Maps, Not Territories
“Maybe the goal isn’t to resolve this tension but to inhabit it productively”
Big ideas
- AI literacy has to be taught inside real subjects
- Students need to bring the purpose; AI should not supply it for them
Claims
- Subject-specific AI literacy frameworks are useful maps, not final answers
- AI literacy only works when it is connected to subject-area knowledge
Key evidence and examples
- The article describes disciplines as institutionally real but fuzzy under close inspection.
- History serves as an example of a field with multiple valid practices, including archives, evidence, interpretation, microhistory, genealogy, and quantitative social science.
- Potkalitsky compares DSAIL’s simplification to teaching “the scientific method”: incomplete, but pedagogically useful for novices.
- The framework helps students ask whether AI output mimics disciplinary form while violating disciplinary substance.

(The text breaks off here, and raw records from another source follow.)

theorem execThermalTrip_pres {a : State} (x0 x1) (h1 : Pres a x1) : PresX a (execThermalTrip x0 x1) := by
  unfold execThermalTrip
  refine presX_next ?_
  split
  apply protectiveShutdown_pres
  apply setTemp_pres
  refine pres_of_pair (by assumption) ?_
  apply takeFree_pres
  assumption

theorem electricalStep_pres {a : State} (x0) (h0 : Pres a x0) : Pres a (electricalStep x0) := by
  unfold electricalStep
  refine pres_ite ?_ ?_
  · apply updPower_pres
    assumption
  · refine pres_foldl ?_ ?_
    · apply updPower_pres
      assumption
    · intro _
      intro _
      intro _
      apply protect_pres
      assumption

theorem execElectricalOverload_pres {a : State} (x0) (h0 : Pres a x0) : PresX a (execElectricalOverload x0) := by
  unfold execElectricalOverload
  refine presX_next ?_
  refine pres_ite ?_ ?_
  · apply electricalStep_pres
    assumption
  · assumption

theorem execInputVoltageFault_pres {a : State} (x0) (h0 : Pres a x0) : PresX a (execInputVoltageFault x0) := by
  unfold execInputVoltageFault
  refine presX_next ?_
  refine pres_ite ?_ ?_
  · assumption
  · split
    dsimp only
    apply protectiveShutdown_pres
    apply updPower_pres
    refine pres_of_pair (by assumption) ?_
    apply takeFree_pres
    assumption

theorem thermalSlow_pres {a : State} (x0 x1) (h0 : Pres a x0) : Pres a (thermalSlow x0 x1) := by
  unfold thermalSlow
  apply refresh_pres
  apply updPower_pres
  assumption

theorem thermalRelease_pres {a : State} (x0 x1) (h0 : Pres a x0) : Pres a (thermalRelease x0 x1) := by
  unfold thermalRelease
  apply refresh_pres
  apply updPower_pres
  assumption

theorem thermalDie_pres {a : State} (x0 x1 x2) (h0 : Pres a x0) : Pres a (thermalDie x0 x1 x2) := by
  unfold thermalDie
  dsimp only
  refine pres_ite ?_ ?_
  · apply setTemp_pres
    assumption
  · refine pres_ite ?_ ?_
    · refine pres_ite ?_ ?_
      · apply thermalSlow_pres
        apply updPower_pres
        apply setTemp_pres
        assumption
      · apply updPower_pres
        apply updPower_pres
        apply setTemp_pres
        assumption
    · refine pres_ite ?_ ?_
      · refine pres_ite ?_ ?_
        · apply updPower_pres
          apply setTemp_pres
          assumption
        · refine pres_ite ?_ ?_
          · apply thermalRelease_pres
            apply updPower_pres
            apply setTemp_pres
            assumption
          · apply updPower_pres
            apply updPower_pres
            apply setTemp_pres
            assumption
      · apply updPower_pres
        apply setTemp_pres
        assumption

theorem execThermalLoopPeriod_pres {a : State} (x0 x1) (h1 : Pres a x1) : PresX a (execThermalLoopPeriod x0 x1) := by
  unfold execThermalLoopPeriod
  refine presX_next ?_
  refine pres_ite ?_ ?_
  · assumption
  · dsimp only
    refine pres_ite ?_ ?_
    · refine pres_foldl ?_ ?_
      · assumption
      · intro _
        intro _
        intro _
        apply thermalDie_pres
        assumption
    · refine pres_foldl ?_ ?_
      · refine pres_foldl ?_ ?_
        · assumption
        · intro _
          intro _
          intro _
          apply thermalDie_pres
          assumption
      · intro _
        intro _
        intro _
        refine pres_ite ?_ ?_
        · assumption
        · apply addCnt_pres
          assumption

theorem slowPavs_pres {a : State} (x0 x1 x2 x3) (h3 : Pres a x3) : Pres a (slowPavs x0 x1 x2 x3) := by
  induction x1 generalizing x0 x2 x3 with
  | zero =>
    unfold slowPavs
    assumption
  | succ x ih =>
    unfold slowPavs
    split
    · apply ih
      apply refresh_pres
      apply updPower_pres
      assumption
    · assumption

theorem powerOver_pres {a : State} (x0 x1 x2) (h0 : Pres a x0) : Pres a (powerOver x0 x1 x2) := by
  unfold powerOver
  dsimp only
  refine pres_ite ?_ ?_
  · apply slowPavs_pres
    assumption
  · refine pres_ite ?_ ?_
    · refine pres_foldl ?_ ?_
      · assumption
      · intro _
        intro _
        intro _
        apply bump_pres
        apply refresh_pres
        apply updPower_pres
        assumption
    · apply bump_pres
      assumption

theorem powerUnder_pres {a : State} (x0 x1) (h0 : Pres a x0) : Pres a (powerUnder x0 x1) := by
  unfold powerUnder
  dsimp only
  split
  · apply refresh_pres
    apply updPower_pres
    assumption
  · split
    · apply refresh_pres
      apply updPower_pres
      assumption
    · assumption

theorem execPowerLoopPeriod_pres {a : State} (x0 x1 x2 x3) (h3 : Pres a x3) : PresX a (execPowerLoopPeriod x0 x1 x2 x3) := by
  unfold execPowerLoopPeriod
  refine presX_next ?_
  refine pres_ite ?_ ?_
  · assumption
  · dsimp only
    refine pres_ite ?_ ?_
    · apply updPower_pres
      assumption
    · refine pres_ite ?_ ?_
      · apply powerOver_pres
        apply updPower_pres
        apply updPower_pres
        assumption
      · refine pres_ite ?_ ?_
        · refine pres_ite ?_ ?_
          · apply updPower_pres
            apply updPower_pres
            assumption
          · apply powerUnder_pres
            apply updPower_pres
            apply updPower_pres
            assumption
        · apply updPower_pres
          apply updPower_pres
          assumption

theorem execAutoHold_pres {a : State} (x0 x1) (h1 : Pres a x1) : PresX a (execAutoHold x0 x1) := by
  unfold execAutoHold
  refine presX_next ?_
  refine pres_ite ?_ ?_
  · apply enterHold_pres
    assumption
  · assumption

- Breakdowns in the framework are treated as productive evidence about both the discipline and the tool.
Education relevance
This is highly relevant to K-12 AI literacy, curriculum design, disciplinary literacy, and teacher professional learning because it gives educators permission to use practical frameworks without pretending that they fully define a discipline.
Durability note
This is durable as a framing piece for disciplinary AI literacy: later frameworks may refine the categories, but the practical tension between useful classroom maps and messy disciplinary territories will remain.